Task item>
Pick out each line below containing "that".

(Entries taken from a collection)
/-- JOIN_RECEIVE: the master admits or refuses the slave (R543, R544). `hops` is how far off the slave is by that port. DESIGN
CHOICE, assumption 93. -/
def execJoinReceive (p : Fin 2) (hops : Fin 8) (r : RingIn) (s : State) : Res :=
  if s.cs ≠ csMaster then .next s
  else
    (s.joinSeq r).ringIn p r fun t =>
      let id := r.items.getD 0 0
      let serial := r.items.getD 1 0
      let cause := if id < 1 ∨ 7 < id then 1
        else match mfind s.stack.serials id with
          | some x => if x ≠ serial then 2 else 0
          | none => 0
      if cause ≠ 0 then (t.sendPort p id 0x03 [cause]).raise 0x0F02 [id, cause]
      else
        let t1 := (t.pathTo id p hops).setReach id true
        let t2 := ((t1.set1 Reg.CASC_CELL_LISTED id).wr Reg.CASC_CELL_MAG_SLOTS id (r.items.getD 2 0)).wr Reg.CASC_CELL_STN_FITTED id
          (r.items.getD 3 0)
        let t3 : State := { t2 with stack := { t2.stack with serials := mput t2.stack.serials id serial } }
        (t3.raise 0x0F01 (id :: w2 serial)).sendMembers

/-- Where a member stands downstream of the master, from the master's own path to it. -/
def ringPos (n w : Nat) : Nat := if bitOf w 27 then n - bitsOf w 24 3 else bitsOf w 24 3

/-- A member's word is taken into the table of a slave: its path is reckoned from both cells' places in the ring. DESIGN CHOICE,
assumption 92. -/
def State.takeMember (s : State) (words : List Nat) (c : Nat) : State :=
  let w := words.getD c 0
  let n := (words.filter fun x => bitOf x 28).length
  let down := (ringPos n w + n - ringPos n (words.getD s.cell 0)) % max 1 n
  let via0 := decide (down ≤ n - down)
  let s1 := ((s.wr Reg.CASC_CELL_LISTED c (bitsOf w 28 1)).wr Reg.CASC_CELL_STN_FITTED c (bitsOf w 16 8)).wr Reg.CASC_CELL_MAG_SLOTS c
    (bitsOf w 0 13)
  let s2 := s1.setReach c (bitOf w 29)
  if c = s.cell then (s2.clr Reg.CASC_CELL_VIA c).clr Reg.CASC_CELL_HOPS c
  else if via0 ∧ s.portUp 0 ∨ !s.portUp 1 then (s2.wr Reg.CASC_CELL_VIA c 0).wr Reg.CASC_CELL_HOPS c down
  else (s2.wr Reg.CASC_CELL_VIA c 1).wr Reg.CASC_CELL_HOPS c (n - down)

/-- MEMBERS_RECEIVE: a slave's table follows the master's; a cell that is listed is a member. A refusal carries its cause alone
(R543, R544, R546). -/
def execMembersReceive (p : Fin 2) (r : RingIn) (s : State) : Res :=
  if s.isMaster then .next s
  else if r.items.length = 1 then
    if s.cs ≠ csJoin ∨ !r.intact then .next s
    else .next ((s.wr Reg.CASC_STATUS_STATE 0 csWait).wr Reg.CASC_STATUS_REFUSE 0 (r.items.getD 0 0))
  else
    (if s.cs = csJoin then s.joinSeq r else s).ringIn p r fun t =>
      let t1 := (upTo 8).foldl (fun u c => u.takeMember r.items c) t
      let mine := bitOf (r.items.getD s.cell 0) 28
      ((t1.wr Reg.CASC_STATUS_STATE 0 (if mine then csMember else csWait)).clr Reg.CASC_STATUS_REFUSE 0).showTable

/-- RING_MESSAGE_FORWARD: a message for another cell goes out of the other port (R540). -/
def execRingMessageForward (p : Fin 2) (mtype : Nat) (r : RingIn) (s : State) : Res :=
  if !s.portUp p then .next s
  else if !r.intact then .next s.ringBad
  else if r.dst = s.cell then .next s
  else
    let s1 : State := { s with stack := { s.stack with heard := mput s.stack.heard r.src s.now } }
    if s.portUp (1 - p.val) then .next (s1.emit (.ring (1 - p.val) r.dst mtype r.seq r.items)) else .next s1

/-- RING_RETRANSMIT: the first unacknowledged message to a cell is 100 µs old; all from it on go again (R541). -/
def execRingRetransmit (dst : Fin 8) (s : State) : Res :=
  match s.stack.unacked.find? fun m => m.dst == dst.val && m.sentAt.isSome with
  | none => .next s
  | some m => .next ((s.advanceTo (m.sentAt.getD 0 + 150000)).resendTo dst)

/-- Messages that waited for room among the 128 go out (R541). -/
def State.fillRing : Nat → State → Nat → State
  | 0, s, _ => s
  | fuel + 1, s, c =>
    if s.ringOut c < 128 then
      match s.stack.unacked.find? fun m => m.dst == c && m.sentAt.isNone with
      | none => s
      | some m =>
        let s1 : State := { s with stack := { s.stack with unacked := s.stack.unacked.map fun x =>
          if x == m then { x with sentAt := some s.now } else x } }
        (s1.emit (.ring (s.via c) c m.mtype m.seq m.items)).fillRing fuel c
    else s

/-- A transfer goes on once its location is acknowledged (R562). -/
def State.ackTransfers (s : State) (c : Nat) : State :=
  let waits := fun (d : Nat) => s.stack.unacked.any fun m => m.dst == c && m.mtype == 0x08 && m.items.getD 0 0 == 4 && m.items.getD 1 0 == d
  { s with lib := { s.lib with transfers := s.lib.transfers.map fun t =>
      if t.disc / 4096 == c && !waits t.disc then { t with ackDue := false } else t } }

Reply to the task>
/-- JOIN_RECEIVE: the master admits or refuses the slave (R543, R544). `hops` is how far off the slave is by that port. DESIGN
/-- MEMBERS_RECEIVE: a slave's table follows the master's; a cell that is listed is a member. A refusal carries its cause alone
/-- Messages that waited for room among the 128 go out (R541). -/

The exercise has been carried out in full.